[Collected data]
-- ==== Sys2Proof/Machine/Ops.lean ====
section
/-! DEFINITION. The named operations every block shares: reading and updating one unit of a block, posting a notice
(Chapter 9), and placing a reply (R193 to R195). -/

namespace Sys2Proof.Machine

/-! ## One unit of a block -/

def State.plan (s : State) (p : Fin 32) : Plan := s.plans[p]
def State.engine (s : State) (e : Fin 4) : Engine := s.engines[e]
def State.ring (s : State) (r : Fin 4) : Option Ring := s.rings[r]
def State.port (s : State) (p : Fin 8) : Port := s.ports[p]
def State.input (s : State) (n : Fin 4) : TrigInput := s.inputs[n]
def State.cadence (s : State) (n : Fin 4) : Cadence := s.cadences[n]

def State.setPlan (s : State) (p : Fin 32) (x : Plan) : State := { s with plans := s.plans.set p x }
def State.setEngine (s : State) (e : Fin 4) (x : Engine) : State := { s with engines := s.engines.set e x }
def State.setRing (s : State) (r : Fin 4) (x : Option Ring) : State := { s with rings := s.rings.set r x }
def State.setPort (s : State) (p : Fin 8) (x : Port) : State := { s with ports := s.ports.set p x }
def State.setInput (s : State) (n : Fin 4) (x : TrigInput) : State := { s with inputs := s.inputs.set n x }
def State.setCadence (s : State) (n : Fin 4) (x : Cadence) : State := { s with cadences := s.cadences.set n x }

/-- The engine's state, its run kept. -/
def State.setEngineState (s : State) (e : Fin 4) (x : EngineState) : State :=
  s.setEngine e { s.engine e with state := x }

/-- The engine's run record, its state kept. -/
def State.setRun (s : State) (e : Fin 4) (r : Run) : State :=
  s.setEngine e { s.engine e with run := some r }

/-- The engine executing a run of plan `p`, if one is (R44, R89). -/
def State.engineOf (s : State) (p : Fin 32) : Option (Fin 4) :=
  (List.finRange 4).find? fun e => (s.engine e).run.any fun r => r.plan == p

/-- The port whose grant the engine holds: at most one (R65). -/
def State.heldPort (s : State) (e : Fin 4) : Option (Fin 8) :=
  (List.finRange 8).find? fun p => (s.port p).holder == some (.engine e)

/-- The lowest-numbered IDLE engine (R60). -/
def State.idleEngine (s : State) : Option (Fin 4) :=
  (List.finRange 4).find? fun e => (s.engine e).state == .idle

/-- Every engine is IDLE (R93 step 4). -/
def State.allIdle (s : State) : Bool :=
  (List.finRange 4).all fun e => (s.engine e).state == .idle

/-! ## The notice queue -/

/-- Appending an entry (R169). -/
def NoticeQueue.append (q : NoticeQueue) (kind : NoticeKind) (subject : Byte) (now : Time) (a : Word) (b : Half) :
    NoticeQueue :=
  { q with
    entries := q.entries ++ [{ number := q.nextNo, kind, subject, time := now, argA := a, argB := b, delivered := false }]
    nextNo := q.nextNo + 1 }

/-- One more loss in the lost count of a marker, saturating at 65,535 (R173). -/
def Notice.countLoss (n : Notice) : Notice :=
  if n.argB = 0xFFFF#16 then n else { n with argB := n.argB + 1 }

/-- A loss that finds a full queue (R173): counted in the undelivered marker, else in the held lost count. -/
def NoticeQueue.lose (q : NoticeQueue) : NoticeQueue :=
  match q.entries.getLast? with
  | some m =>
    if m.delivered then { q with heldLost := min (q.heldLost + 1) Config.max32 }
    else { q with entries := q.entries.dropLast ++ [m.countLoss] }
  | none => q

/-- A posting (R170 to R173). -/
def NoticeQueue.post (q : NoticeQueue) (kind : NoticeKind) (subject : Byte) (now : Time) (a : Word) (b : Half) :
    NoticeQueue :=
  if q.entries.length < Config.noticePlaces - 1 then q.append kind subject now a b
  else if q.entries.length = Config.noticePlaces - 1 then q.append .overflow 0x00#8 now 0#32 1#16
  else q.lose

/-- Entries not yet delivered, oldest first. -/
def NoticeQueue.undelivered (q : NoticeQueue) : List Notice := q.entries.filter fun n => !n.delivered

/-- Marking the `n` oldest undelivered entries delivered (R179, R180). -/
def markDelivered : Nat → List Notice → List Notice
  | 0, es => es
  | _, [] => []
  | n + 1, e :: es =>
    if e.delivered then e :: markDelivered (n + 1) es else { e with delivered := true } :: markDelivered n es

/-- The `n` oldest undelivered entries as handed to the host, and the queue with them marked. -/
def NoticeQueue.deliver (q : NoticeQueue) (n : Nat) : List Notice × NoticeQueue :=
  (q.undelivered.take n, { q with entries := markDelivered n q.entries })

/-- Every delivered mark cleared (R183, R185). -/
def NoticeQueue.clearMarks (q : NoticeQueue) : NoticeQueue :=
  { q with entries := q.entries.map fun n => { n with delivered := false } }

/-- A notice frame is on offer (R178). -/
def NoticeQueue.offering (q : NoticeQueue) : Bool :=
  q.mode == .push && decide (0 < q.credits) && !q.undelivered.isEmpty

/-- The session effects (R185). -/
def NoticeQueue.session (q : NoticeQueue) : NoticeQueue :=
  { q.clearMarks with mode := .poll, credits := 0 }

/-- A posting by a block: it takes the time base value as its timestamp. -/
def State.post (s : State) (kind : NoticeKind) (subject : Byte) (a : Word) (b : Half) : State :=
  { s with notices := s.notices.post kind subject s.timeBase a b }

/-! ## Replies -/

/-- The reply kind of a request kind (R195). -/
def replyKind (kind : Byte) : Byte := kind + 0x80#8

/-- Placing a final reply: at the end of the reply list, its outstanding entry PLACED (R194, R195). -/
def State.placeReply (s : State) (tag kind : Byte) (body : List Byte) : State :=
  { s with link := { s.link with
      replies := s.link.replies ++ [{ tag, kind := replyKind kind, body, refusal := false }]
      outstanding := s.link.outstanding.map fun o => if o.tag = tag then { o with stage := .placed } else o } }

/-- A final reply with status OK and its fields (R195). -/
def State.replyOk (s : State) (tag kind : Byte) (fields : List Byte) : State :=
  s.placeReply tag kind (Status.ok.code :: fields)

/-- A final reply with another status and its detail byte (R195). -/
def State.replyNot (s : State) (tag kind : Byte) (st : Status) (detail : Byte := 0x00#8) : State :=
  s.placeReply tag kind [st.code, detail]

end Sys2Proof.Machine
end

What you have to do: All lines of the records above that carry the word "Bool" should be listed.

Output of the exercise:
def State.allIdle (s : State) : Bool :=
def NoticeQueue.offering (q : NoticeQueue) : Bool :=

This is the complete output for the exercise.